-- ==== Sys2Proof/Machine/Operands.lean ====
section
/-! DEFINITION. Operand and result data (spec/20_memory.md, spec/40_construction.md R70, R71): byte sequences of a fixed
length, the little-endian decoder and encoder, the words INIT loads, the state viewed as sixteen words, the byte view of
an output block, and the pin-level layout (R44). -/

namespace Sys2Proof.Machine

/-- A byte sequence as exactly `n` bytes, if it has that length; it is never padded or truncated (R34, R66, R71). -/
def exactBytes (n : Nat) (b : List Byte) : Option (Vector Byte n) :=
  if h : b.length = n then some ⟨b.toArray, by simpa using h⟩ else none

/-- LE32: four bytes to one word, byte 0 least significant: `b[3] ∥ b[2] ∥ b[1] ∥ b[0]` (R70). -/
def le32 (b : Vector Byte 4) : Word := b[3] ++ b[2] ++ b[1] ++ b[0]

/-- LE32ENC: one word to four bytes, least significant first (R109). -/
def le32enc (v : Word) : Vector Byte 4 :=
  #v[v.extractLsb' 0 8, v.extractLsb' 8 8, v.extractLsb' 16 8, v.extractLsb' 24 8]

/-- The four bytes of `b` from offset `k`: `MemRead(b, k, 4)` (R6). -/
def fourBytes {n : Nat} (b : Vector Byte n) (k : Nat) (h : k + 4 ≤ n) : Vector Byte 4 :=
  #v[b[k], b[k + 1], b[k + 2], b[k + 3]]

/-- The eight key words: word i is LE32 of bytes 4i to 4i+3 (R31). -/
def keyWords (key : Vector Byte 32) : Vector Word 8 :=
  #v[le32 (fourBytes key 0 (by omega)), le32 (fourBytes key 4 (by omega)),
     le32 (fourBytes key 8 (by omega)), le32 (fourBytes key 12 (by omega)),
     le32 (fourBytes key 16 (by omega)), le32 (fourBytes key 20 (by omega)),
     le32 (fourBytes key 24 (by omega)), le32 (fourBytes key 28 (by omega))]

/-- The three nonce words: word i is LE32 of bytes 4i to 4i+3 (R32). -/
def nonceWords (nonce : Vector Byte 12) : Vector Word 3 :=
  #v[le32 (fourBytes nonce 0 (by omega)), le32 (fourBytes nonce 4 (by omega)),
     le32 (fourBytes nonce 8 (by omega))]

/-- The sixteen words `f 0` to `f 15`. -/
def blockOf (f : Fin 16 → Word) : Block :=
  #v[f 0, f 1, f 2, f 3, f 4, f 5, f 6, f 7, f 8, f 9, f 10, f 11, f 12, f 13, f 14, f 15]

/-- The sixteen state words of a key, a counter and a nonce, the first four the hardwired constants (R10, R11). -/
def wordsOf (key : Vector Word 8) (ctr : Word) (nonce : Vector Word 3) : Block :=
  #v[0x61707865, 0x3320646e, 0x79622d32, 0x6b206574,
     key[0], key[1], key[2], key[3], key[4], key[5], key[6], key[7],
     ctr, nonce[0], nonce[1], nonce[2]]

/-- `s[0]` to `s[15]` (R10). The constants read as themselves at all times (R11). -/
def State.words (s : State) : Block := wordsOf s.key s.ctr s.nonce

/-- Byte `n` of the 64-byte view of an output block: byte `n mod 4` of word `n div 4`, least significant first (R33). -/
def keystreamByte (out : Block) (n : Fin 64) : Byte :=
  (le32enc (out[n.val / 4]'(by omega)))[n.val % 4]'(by omega)

/-- The 64-byte view of an output block, word 0 first (R33). -/
def keystreamBytes (out : Block) : List Byte := (List.finRange 64).map (keystreamByte out)

/-- Key byte `k` is in bits `8k+7` down to `8k` of the 256-bit key bus (R44). -/
def keyBusBytes (bus : BitVec 256) : List Byte :=
  (List.range 32).map fun k => bus.extractLsb' (8 * k) 8

/-- Nonce byte `k` is in bits `8k+7` down to `8k` of the 96-bit nonce bus (R44). -/
def nonceBusBytes (bus : BitVec 96) : List Byte :=
  (List.range 12).map fun k => bus.extractLsb' (8 * k) 8

/-- The request a realization with parallel buses presents (R44). -/
def requestOfPins (op : BitVec 2) (keyBus : BitVec 256) (nonceBus : BitVec 96) (ctrBus : Word) : Request :=
  ⟨op, keyBusBytes keyBus, nonceBusBytes nonceBus, ctrBus⟩

/-- The 512-bit output bus: `out[i]` in bits `32i+31` down to `32i` (R44). -/
def outBus (out : Block) : BitVec 512 :=
  out[15] ++ out[14] ++ out[13] ++ out[12] ++ out[11] ++ out[10] ++ out[9] ++ out[8] ++
  out[7] ++ out[6] ++ out[5] ++ out[4] ++ out[3] ++ out[2] ++ out[1] ++ out[0]

end Sys2Proof.Machine
end

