-- ==== Sys2Proof/Laws/Operands.lean ====
section
/-! SUPPORT. The bits of the operand and result conversions (R33, R44, R70, R109). -/

namespace Sys2Proof.Machine

/-- Bit `j` of a decoded word is bit `j mod 8` of byte `j div 8` (R70). -/
theorem le32_bits (b : Vector Byte 4) (j : Nat) (h : j < 32) :
    (le32 b).getLsbD j = (b[j/8]).getLsbD (j % 8) := by
  simp only [le32, BitVec.getLsbD_append]
  interval_cases j <;> simp

/-- Bit `j` of byte `k` of an encoded word is bit `8k + j` of the word (R109). -/
theorem le32enc_bits (v : Word) (k j : Nat) (hk : k < 4) (hj : j < 8) :
    ((le32enc v)[k]).getLsbD j = v.getLsbD (8 * k + j) := by
  have : k = 0 ∨ k = 1 ∨ k = 2 ∨ k = 3 := by omega
  rcases this with rfl | rfl | rfl | rfl <;> simp [le32enc, hj]

@[simp] theorem keyBusBytes_length (kb : BitVec 256) : (keyBusBytes kb).length = 32 := by simp [keyBusBytes]

@[simp] theorem nonceBusBytes_length (nb : BitVec 96) : (nonceBusBytes nb).length = 12 := by simp [nonceBusBytes]

@[simp] theorem keyBusBytes_get (kb : BitVec 256) (k : Nat) (hk : k < (keyBusBytes kb).length) :
    (keyBusBytes kb)[k] = kb.extractLsb' (8 * k) 8 := by simp [keyBusBytes]

@[simp] theorem nonceBusBytes_get (nb : BitVec 96) (k : Nat) (hk : k < (nonceBusBytes nb).length) :
    (nonceBusBytes nb)[k] = nb.extractLsb' (8 * k) 8 := by simp [nonceBusBytes]

/-- A word above the lowest of a concatenation. -/
theorem extract_above {n : Nat} (x : BitVec n) (y : Word) (k : Nat) :
    (x ++ y).extractLsb' (k + 32) 32 = x.extractLsb' k 32 := by
  apply BitVec.eq_of_getLsbD_eq
  intro j hj
  have h : ¬ (k + 32 + j < 32) := by omega
  have e : k + 32 + j - 32 = k + j := by omega
  simp only [BitVec.getLsbD_extractLsb', BitVec.getLsbD_append, h, if_false, e]

/-- The lowest word of a concatenation. -/
theorem extract_lowest {n : Nat} (x : BitVec n) (y : Word) : (x ++ y).extractLsb' 0 32 = y := by
  apply BitVec.eq_of_getLsbD_eq
  intro j hj
  simp only [BitVec.getLsbD_extractLsb', BitVec.getLsbD_append, Nat.zero_add, hj, decide_true, Bool.true_and, if_true]

end Sys2Proof.Machine
end

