-- ==== Sys2Proof/Tests/Slice0.lean ====
section
/-! SUPPORT. The model's own tests. Expected values are the vectors of spec/95_test_vectors.md, named in each comment. Then,
for every statement with hypotheses, a state and operands that meet them, at the boundaries of each clause. -/

namespace Sys2Proof.Machine.Tests

/-! ### Small states -/

/-- Twelve zero state words at the transaction level: vector S6. -/
def zero : State where
  key       := #v[0, 0, 0, 0, 0, 0, 0, 0]
  ctr       := 0
  nonce     := #v[0, 0, 0]
  loaded    := true
  fault     := .ok
  busy      := false
  q         := 0
  w         := #v[0, 0, 0, 0, 0, 0, 0, 0, 0, 0, 0, 0, 0, 0, 0, 0]
  level     := .transaction
  resetLine := false
  channel   := []
  responses := []
  draws     := 1
  result    := .none

/-- The state words of vector S5. -/
def s5 : State :=
  { zero with
    key := #v[0x03020100, 0x07060504, 0x0b0a0908, 0x0f0e0d0c, 0x13121110, 0x17161514, 0x1b1a1918, 0x1f1e1d1c]
    ctr := 0x00000001
    nonce := #v[0x09000000, 0x4a000000, 0x00000000] }

/-- A state with the given working buffer. -/
def withBuffer (w : Block) : State := { zero with w := w }

/-- A state in the middle of a NEXT. -/
def running (q : SeqIndex) (w : Block) : State := { s5 with level := .microStep, busy := true, q := q, w := w }

/-- An empty block: nothing loaded. -/
def empty : State := { zero with loaded := false }

/-- A block with a recorded fault. -/
def faulted : State := { zero with fault := .illegalCommand }

/-- The next state an outcome answers, if it answers one. -/
def nextOf (o : Host.Outcome State Fault Refusal) : Option State :=
  match o with
  | .next s => some s
  | .fault _ => none
  | .refused _ => none

/-- The bytes 00, 01, 02, and so on. -/
def countUp (n : Nat) : List Byte := (List.range n).map (BitVec.ofNat 8)

/-- A request with operands of the given lengths. -/
def request (op : BitVec 2) (k n : Nat) : Request := ⟨op, List.replicate k 0, List.replicate n 0, 7⟩

/-- Items of a program: a valid INIT, a NEXT, and the RESET event. -/
def program : List Item := [.reset, .request (request 1 32 12), .request (request 2 0 0)]

/-- The state words of S5 (after COPY). -/
def s5Words : Block :=
  #v[0x61707865, 0x3320646e, 0x79622d32, 0x6b206574, 0x03020100, 0x07060504, 0x0b0a0908, 0x0f0e0d0c,
     0x13121110, 0x17161514, 0x1b1a1918, 0x1f1e1d1c, 0x00000001, 0x09000000, 0x4a000000, 0x00000000]

/-- S5 after the 80 quarter rounds. -/
def s5Mixed : Block :=
  #v[0x837778ab, 0xe238d763, 0xa67ae21e, 0x5950bb2f, 0xc4f2d0c7, 0xfc62bb2f, 0x8fa018fc, 0x3f5ec7b7,
     0x335271c2, 0xf29489f3, 0xeabda8fc, 0x82e46ebd, 0xd19c12b4, 0xb04e16de, 0x9e83d0cb, 0x4e3c50a2]

/-- The output block of S5. -/
def s5Out : Block :=
  #v[0xe4e7f110, 0x15593bd1, 0x1fdd0f50, 0xc47120a3, 0xc7f4d1c7, 0x0368c033, 0x9aaa2204, 0x4e6cd4c3,
     0x466482d2, 0x09aa9f07, 0x05d7c214, 0xa2028bd9, 0xd19c12b5, 0xb94e16de, 0xe883d0cb, 0x4e3c50a2]

/-- S6, first block, after the rounds. -/
def s6Mixed : Block :=
  #v[0x4c704011, 0x5d1d8d32, 0x6c08300e, 0xbd9d20df, 0xb819d2bd, 0x1aed8da0, 0xccef36a8, 0xc70d778b,
     0x7c5941da, 0x8d485751, 0x3fe02477, 0x374ad8b8, 0xf4b8436a, 0x1ca11815, 0x69b687c3, 0x8665eeb2]

/-- The first output block of S6. -/
def s6Out : Block :=
  #v[0xade0b876, 0x903df1a0, 0xe56a5d40, 0x28bd8653, 0xb819d2bd, 0x1aed8da0, 0xccef36a8, 0xc70d778b,
     0x7c5941da, 0x8d485751, 0x3fe02477, 0x374ad8b8, 0xf4b8436a, 0x1ca11815, 0x69b687c3, 0x8665eeb2]

/-- The first output block of T-WRAP. -/
def wrapOut : Block :=
  #v[0x09cde4ac, 0x91d194e2, 0x05d24a2d, 0xd9956fd0, 0xcfbff2c2, 0x53873e45, 0x5b7628f1, 0x4d5f2162,
     0x2f4fc792, 0x646a6c62, 0x84120b0c, 0x81ec39d8, 0x816269f1, 0x683efcda, 0x70939345, 0x1d8bb523]

/-- The output block of T-BLK for counter 0. -/
def k1Out0 : Block :=
  #v[0xfd91dc8a, 0xf5f0f49f, 0x50ad0f1b, 0x37d615ff, 0xa2fd0ee4, 0xc752cc06, 0x0042a783, 0x82153c50,
     0x363398cd, 0xd5540a7d, 0x999e3c7d, 0xe60e498f, 0x1f4ca39c, 0xa739e9f9, 0x2dc58455, 0xd4350a69]

/-- T-DIAG: DIAGROUND of the S5 words. -/
def diagOut : Block :=
  #v[0xc0bf2761, 0x334f55ef, 0x7268fe63, 0xf1a5ce5c, 0x7be812e6, 0x4d18599b, 0x12e46e98, 0x1bb0f6a5,
     0xa3cfa5c8, 0x4f74b7cd, 0x6ed2994b, 0xc50120a4, 0x386bc55e, 0x567f1348, 0xd1ea7e97, 0xd64f17bd]

/-- The state words of T-INIT2. -/
def initWords : Block :=
  #v[0x61707865, 0x3320646e, 0x79622d32, 0x6b206574, 0xfcfdfeff, 0xf8f9fafb, 0xf4f5f6f7, 0xf0f1f2f3,
     0xecedeeef, 0xe8e9eaeb, 0xe4e5e6e7, 0xe0e1e2e3, 0x80000000, 0xefbeadde, 0x67452301, 0xefcdab89]

/-- T-SEQ1: the buffer after the step with q = 0. -/
def seq0 : Block :=
  #v[0xabbaa25c, 0x3320646e, 0x79622d32, 0x6b206574, 0x3a465196, 0x07060504, 0x0b0a0908, 0x0f0e0d0c,
     0x6b3ca454, 0x17161514, 0x1b1a1918, 0x1f1e1d1c, 0xdec62ed2, 0x09000000, 0x4a000000, 0x00000000]

/-- T-SEQ1: the buffer after the step with q = 1. -/
def seq1 : Block :=
  #v[0xabbaa25c, 0x1efa51ea, 0x79622d32, 0x6b206574, 0x3a465196, 0x1c7e64f6, 0x0b0a0908, 0x0f0e0d0c,
     0x6b3ca454, 0x08eb14b1, 0x1b1a1918, 0x1f1e1d1c, 0xdec62ed2, 0x8862cc77, 0x4a000000, 0x00000000]

/-- T-SEQ1: the buffer after the step with q = 2. -/
def seq2 : Block :=
  #v[0xabbaa25c, 0x1efa51ea, 0x7354fbdf, 0x6b206574, 0x3a465196, 0x1c7e64f6, 0xb12fb628, 0x0f0e0d0c,
     0x6b3ca454, 0x08eb14b1, 0xbf8a9ac9, 0x1f1e1d1c, 0xdec62ed2, 0x8862cc77, 0x6e35b345, 0x00000000]

/-- T-SEQ1: the buffer after the step with q = 3. -/
def seq3 : Block :=
  #v[0xabbaa25c, 0x1efa51ea, 0x7354fbdf, 0x83d2dc69, 0x3a465196, 0x1c7e64f6, 0xb12fb628, 0xf05b6976,
     0x6b3ca454, 0x08eb14b1, 0xbf8a9ac9, 0xe444df3b, 0xdec62ed2, 0x8862cc77, 0x6e35b345, 0x52a647f1]

/-- T-SEQ1: the buffer after the step with q = 4. -/
def seq4 : Block :=
  #v[0xcd52e917, 0x1efa51ea, 0x7354fbdf, 0x83d2dc69, 0x3a465196, 0x5c2e187a, 0xb12fb628, 0xf05b6976,
     0x6b3ca454, 0x08eb14b1, 0xf1a1bdf5, 0xe444df3b, 0xdec62ed2, 0x8862cc77, 0x6e35b345, 0xf173888d]

/-- T-SEQ1: the buffer after the step with q = 5. -/
def seq5 : Block :=
  #v[0xcd52e917, 0x85ab03b4, 0x7354fbdf, 0x83d2dc69, 0x3a465196, 0x5c2e187a, 0xc95eb461, 0xf05b6976,
     0x6b3ca454, 0x08eb14b1, 0xf1a1bdf5, 0x761246ca, 0x6b0d58a3, 0x8862cc77, 0x6e35b345, 0xf173888d]

/-- T-SEQ1: the buffer after the step with q = 6. -/
def seq6 : Block :=
  #v[0xcd52e917, 0x85ab03b4, 0xb3457395, 0x83d2dc69, 0x3a465196, 0x5c2e187a, 0xc95eb461, 0x316c801a,
     0x7bf7d740, 0x08eb14b1, 0xf1a1bdf5, 0x761246ca, 0x6b0d58a3, 0x6798471a, 0x6e35b345, 0xf173888d]

/-- T-SEQ1: the buffer after the step with q = 7. -/
def seq7 : Block :=
  #v[0xcd52e917, 0x85ab03b4, 0xb3457395, 0xf96de7dd, 0xc4b7cd22, 0x5c2e187a, 0xc95eb461, 0x316c801a,
     0x7bf7d740, 0x7eddd644, 0xf1a1bdf5, 0x761246ca, 0x6b0d58a3, 0x6798471a, 0xd737f167, 0xf173888d]

/-! ### Well-formedness -/

theorem test_wellFormed_accepts : Instr.wellFormed (.le32 [1, 2, 3, 4]) = true ∧ Instr.wellFormed (.qr 0 4 8 12) = true := by decide
theorem test_wellFormed_le32_three_bytes : Instr.wellFormed (.le32 [1, 2, 3]) = false := by decide
theorem test_wellFormed_qr_equal_positions : Instr.wellFormed (.qr 0 4 0 12) = false := by decide

/-! ### Decoding: words written out from R46 and R54 -/

theorem test_decode_commands :
    decodeRequest ⟨0b00, [], [], 0⟩ = .nop ∧ decodeRequest ⟨0b01, [1], [2], 3⟩ = .init [1] [2] 3 ∧
    decodeRequest ⟨0b10, [1, 2, 3, 4, 5], [], 0⟩ = .next ∧ decodeRequest ⟨0b11, [], [], 0⟩ = .rsvd := by decide
theorem test_decode_column_slots :
    decodeIndex 0b0000000 = .ok (.qrC0 0) ∧ decodeIndex 0b0001001 = .ok (.qrC1 1) ∧
    decodeIndex 0b0101010 = .ok (.qrC2 5) ∧ decodeIndex 0b1001011 = .ok (.qrC3 9) := by decide
theorem test_decode_diagonal_slots :
    decodeIndex 0b0000100 = .ok (.qrD0 0) ∧ decodeIndex 0b0010101 = .ok (.qrD1 2) ∧
    decodeIndex 0b0111110 = .ok (.qrD2 7) ∧ decodeIndex 0b1001111 = .ok (.qrD3 9) := by decide
theorem test_decode_ffwd_and_beyond :
    decodeIndex 0b1010000 = .ok .ffwd ∧ decodeIndex 0b1010001 = .error .indexOutOfRange ∧
    decodeIndex 0b1011000 = .error .indexOutOfRange ∧ decodeIndex 0b1111111 = .error .indexOutOfRange := by decide
theorem test_decode_reset : decode .resetEvent = .ok .reset := by decide
theorem test_table_words :
    decodeTableWord 2 0b01 = some (.init (List.replicate 32 0) (List.replicate 12 0) 0) ∧
    decodeTableWord 8 0b10 = some .next ∧ decodeTableWord 7 0b0000000 = some (.qrC0 0) ∧
    decodeTableWord 8 0b1010000 = some .ffwd ∧ decodeTableWord 8 0b1010001 = none := by decide

/-! ### The primitives -/

/-- T-ADD1, T-ADD6. -/
theorem test_add32 :
    exec (.add32 0x11111111 0x01020304) zero = .next { zero with result := .word 0x12131415 } ∧
    exec (.add32 0xffffffff 0xffffffff) zero = .next { zero with result := .word 0xfffffffe } := by
  constructor <;> rfl
/-- T-XOR1, T-XOR2. -/
theorem test_xor32 :
    exec (.xor32 0x01234567 0x12131415) zero = .next { zero with result := .word 0x13305172 } ∧
    exec (.xor32 0xffffffff 0x0f0f0f0f) zero = .next { zero with result := .word 0xf0f0f0f0 } := by
  constructor <;> rfl
/-- T-ROT1 by 7, T-ROT2 by 16. -/
theorem test_rotl32 :
    exec (.rotl32 0x12345678 7) zero = .next { zero with result := .word 0x1a2b3c09 } ∧
    exec (.rotl32 0x80000001 16) zero = .next { zero with result := .word 0x00018000 } := by
  constructor <;> rfl
/-- T-ROT6: amount 0 is the identity. -/
theorem test_rotl32_zero : exec (.rotl32 0x80000001 0) zero = .next { zero with result := .word 0x80000001 } := rfl
/-- T-LE3. -/
theorem test_le32 : exec (.le32 [0xff, 0xfe, 0xfd, 0xfc]) zero = .next { zero with result := .word 0xfcfdfeff } := rfl
/-- T-LE6. -/
theorem test_le32_wrong_lengths :
    exec (.le32 [1, 2, 3]) zero = .fault (.invalidWordLength 3) ∧
    exec (.le32 [1, 2, 3, 4, 5]) zero = .fault (.invalidWordLength 5) := ⟨rfl, rfl⟩
/-- T-ENC1. -/
theorem test_le32enc :
    exec (.le32enc 0xe4e7f110) zero = .next { zero with result := .bytes [0x10, 0xf1, 0xe7, 0xe4] } := rfl
/-- T-CTR2. -/
theorem test_ctrinc : exec (.ctrinc 0xffffffff) zero = .next { zero with result := .word 0 } := rfl

/-! ### The block transform -/

/-- T-QR2, on a column; the other twelve words stay. -/
theorem test_qr_column :
    nextOf (exec (.qr 0 4 8 12)
      (withBuffer #v[0x11111111, 1, 2, 3, 0x01020304, 5, 6, 7, 0x9b8d6f43, 9, 10, 11, 0x01234567, 13, 14, 15])) =
    some (withBuffer
      #v[0xea2a92f4, 1, 2, 3, 0xcb1cf8ce, 5, 6, 7, 0x4581472e, 9, 10, 11, 0x5881c4bb, 13, 14, 15]) := by decide
/-- T-QR9, on a diagonal. -/
theorem test_qr_diagonal :
    nextOf (exec (.qr 3 4 9 14)
      (withBuffer #v[0, 0, 0, 0x516461b1, 0x2a5f714c, 0, 0, 0, 0, 0x53372767, 0, 0, 0, 0, 0x3d631689, 0])) =
    some (withBuffer
      #v[0, 0, 0, 0xbdb886dc, 0xcfacafd2, 0, 0, 0, 0, 0xe46bea80, 0, 0, 0, 0, 0xccc07c79, 0]) := by decide
/-- R91: the line "after COPY" of T-SEQ1. -/
theorem test_copy : nextOf (exec .copy s5) = some { s5 with w := s5Words } := by decide
/-- T-COL: the line q = 3 of T-SEQ1. -/
theorem test_colround : nextOf (exec .colround (withBuffer s5Words)) = some (withBuffer seq3) := by decide
/-- T-DIAG. -/
theorem test_diaground : nextOf (exec .diaground (withBuffer s5Words)) = some (withBuffer diagOut) := by decide
/-- T-DR: the line q = 7 of T-SEQ1. -/
theorem test_dround : nextOf (exec .dround (withBuffer s5Words)) = some (withBuffer seq7) := by decide
/-- S5, S8. -/
theorem test_feedfwd :
    nextOf (exec .feedfwd { s5 with w := s5Mixed }) = some { s5 with w := s5Mixed, result := .block s5Out } := by decide
/-- S5. -/
theorem test_block_s5 :
    nextOf (exec .block s5) = some { s5 with w := s5Mixed, result := .block s5Out } := by decide +kernel
/-- The example of R90. -/
theorem test_block_zero :
    nextOf (exec .block zero) = some { zero with w := s6Mixed, result := .block s6Out } := by decide +kernel

/-! ### The commands -/

/-- R86: NOP does nothing, a recorded fault or not. -/
theorem test_nop : exec .nop zero = .next zero ∧ exec .nop faulted = .next faulted := ⟨rfl, rfl⟩

/-- T-INIT2: bytes and a counter with the top bit set. -/
theorem test_init :
    (nextOf (exec (.init
      [0xff, 0xfe, 0xfd, 0xfc, 0xfb, 0xfa, 0xf9, 0xf8, 0xf7, 0xf6, 0xf5, 0xf4, 0xf3, 0xf2, 0xf1, 0xf0,
       0xef, 0xee, 0xed, 0xec, 0xeb, 0xea, 0xe9, 0xe8, 0xe7, 0xe6, 0xe5, 0xe4, 0xe3, 0xe2, 0xe1, 0xe0]
      [0xde, 0xad, 0xbe, 0xef, 0x01, 0x23, 0x45, 0x67, 0x89, 0xab, 0xcd, 0xef] 0x80000000) empty)).map
      (fun t => (t.words, t.loaded, t.fault, t.responses)) = some (initWords, true, .ok, [⟨.ok, none⟩]) := by decide

/-- T-F5 (key checked first) and T-F4: nothing is loaded. -/
theorem test_init_wrong_lengths :
    nextOf (exec (.init [] [] 1) empty) =
      some { empty with fault := .invalidKeyLength, responses := [⟨.invalidKeyLength, none⟩] } ∧
    nextOf (exec (.init (countUp 32) (countUp 13) 1) empty) =
      some { empty with fault := .invalidNonceLength, responses := [⟨.invalidNonceLength, none⟩] } := by decide
/-- T-WRAP: the block of counter 0xffffffff, and the counter wraps to 0. -/
theorem test_next_wraps :
    (nextOf (exec .next { zero with ctr := 0xffffffff })).map (fun t => (t.ctr, t.nonce, t.responses)) =
      some (0, zero.nonce, [⟨.ok, some wrapOut⟩]) := by decide +kernel
/-- T-G1. -/
theorem test_next_not_loaded :
    nextOf (exec .next empty) = some { empty with fault := .notLoaded, responses := [⟨.notLoaded, none⟩] } := by decide
/-- T-G3. -/
theorem test_rsvd :
    nextOf (exec .rsvd empty) =
      some { empty with fault := .illegalCommand, responses := [⟨.illegalCommand, none⟩] } := by decide
/-- T-G8: the recorded fault answers a NEXT. -/
theorem test_recorded_fault :
    nextOf (exec .next faulted) = some { faulted with responses := [⟨.illegalCommand, none⟩] } := by decide
/-- Program P4: NEXTN 2 from counter 0. -/
theorem test_nextn :
    (nextOf (exec (.nextn 2) { s5 with ctr := 0 })).map (fun t => (t.ctr, t.responses)) =
      some (2, [⟨.ok, some k1Out0⟩, ⟨.ok, some s5Out⟩]) := by decide +kernel

/-! ### The micro-steps: T-SEQ1 and S5 -/

theorem test_acceptNext :
    nextOf (exec .acceptNext { s5 with level := .microStep }) = some (running 0 s5Words) := by decide

theorem test_qrC0 :
    nextOf (exec (.qrC0 0) (running 0 s5Words)) = some (running 1 seq0) := by decide

theorem test_qrC1 :
    nextOf (exec (.qrC1 0) (running 1 seq0)) = some (running 2 seq1) := by decide

theorem test_qrC2 :
    nextOf (exec (.qrC2 0) (running 2 seq1)) = some (running 3 seq2) := by decide

theorem test_qrC3 :
    nextOf (exec (.qrC3 0) (running 3 seq2)) = some (running 4 seq3) := by decide

theorem test_qrD0 :
    nextOf (exec (.qrD0 0) (running 4 seq3)) = some (running 5 seq4) := by decide

theorem test_qrD1 :
    nextOf (exec (.qrD1 0) (running 5 seq4)) = some (running 6 seq5) := by decide

theorem test_qrD2 :
    nextOf (exec (.qrD2 0) (running 6 seq5)) = some (running 7 seq6) := by decide

theorem test_qrD3 :
    nextOf (exec (.qrD3 0) (running 7 seq6)) = some (running 8 seq7) := by decide

/-- The last quarter round leaves the index at 80 (R122), all-zero words all zero (R94). -/
theorem test_last_quarter_round :
    nextOf (exec (.qrD3 9) (running 79 zero.w)) = some (running 80 zero.w) := by decide
/-- S5: the block is delivered, the counter is 2, `w` and `q` stay. -/
theorem test_ffwd :
    nextOf (exec .ffwd (running 80 s5Mixed)) =
      some { running 80 s5Mixed with ctr := 2, busy := false, responses := [⟨.ok, some s5Out⟩] } := by decide
theorem test_microStep_refused :
    exec .ffwd (running 79 s5Mixed) = .refused (.notEnabled "FFWD") ∧
    exec (.qrC0 1) (running 0 s5Words) = .refused (.notEnabled "QR_C0") ∧
    exec (.qrC0 9) (running 80 s5Words) = .refused (.notEnabled "QR_C0") ∧
    exec .acceptNext empty = .refused (.notEnabled "ACCEPT-NEXT") := ⟨rfl, rfl, rfl, rfl⟩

◆ **What the exercise asks**
Where does the string "none" occur in the data above? Copy every line that holds it.

◆ **Expected output**
  if h : b.length = n then some ⟨b.toArray, by simpa using h⟩ else none
  result    := .none
  | .fault _ => none
  | .refused _ => none
    decodeTableWord 8 0b1010000 = some .ffwd ∧ decodeTableWord 8 0b1010001 = none := by decide
      (fun t => (t.words, t.loaded, t.fault, t.responses)) = some (initWords, true, .ok, [⟨.ok, none⟩]) := by decide
      some { empty with fault := .invalidKeyLength, responses := [⟨.invalidKeyLength, none⟩] } ∧
      some { empty with fault := .invalidNonceLength, responses := [⟨.invalidNonceLength, none⟩] } := by decide
    nextOf (exec .next empty) = some { empty with fault := .notLoaded, responses := [⟨.notLoaded, none⟩] } := by decide
      some { empty with fault := .illegalCommand, responses := [⟨.illegalCommand, none⟩] } := by decide
    nextOf (exec .next faulted) = some { faulted with responses := [⟨.illegalCommand, none⟩] } := by decide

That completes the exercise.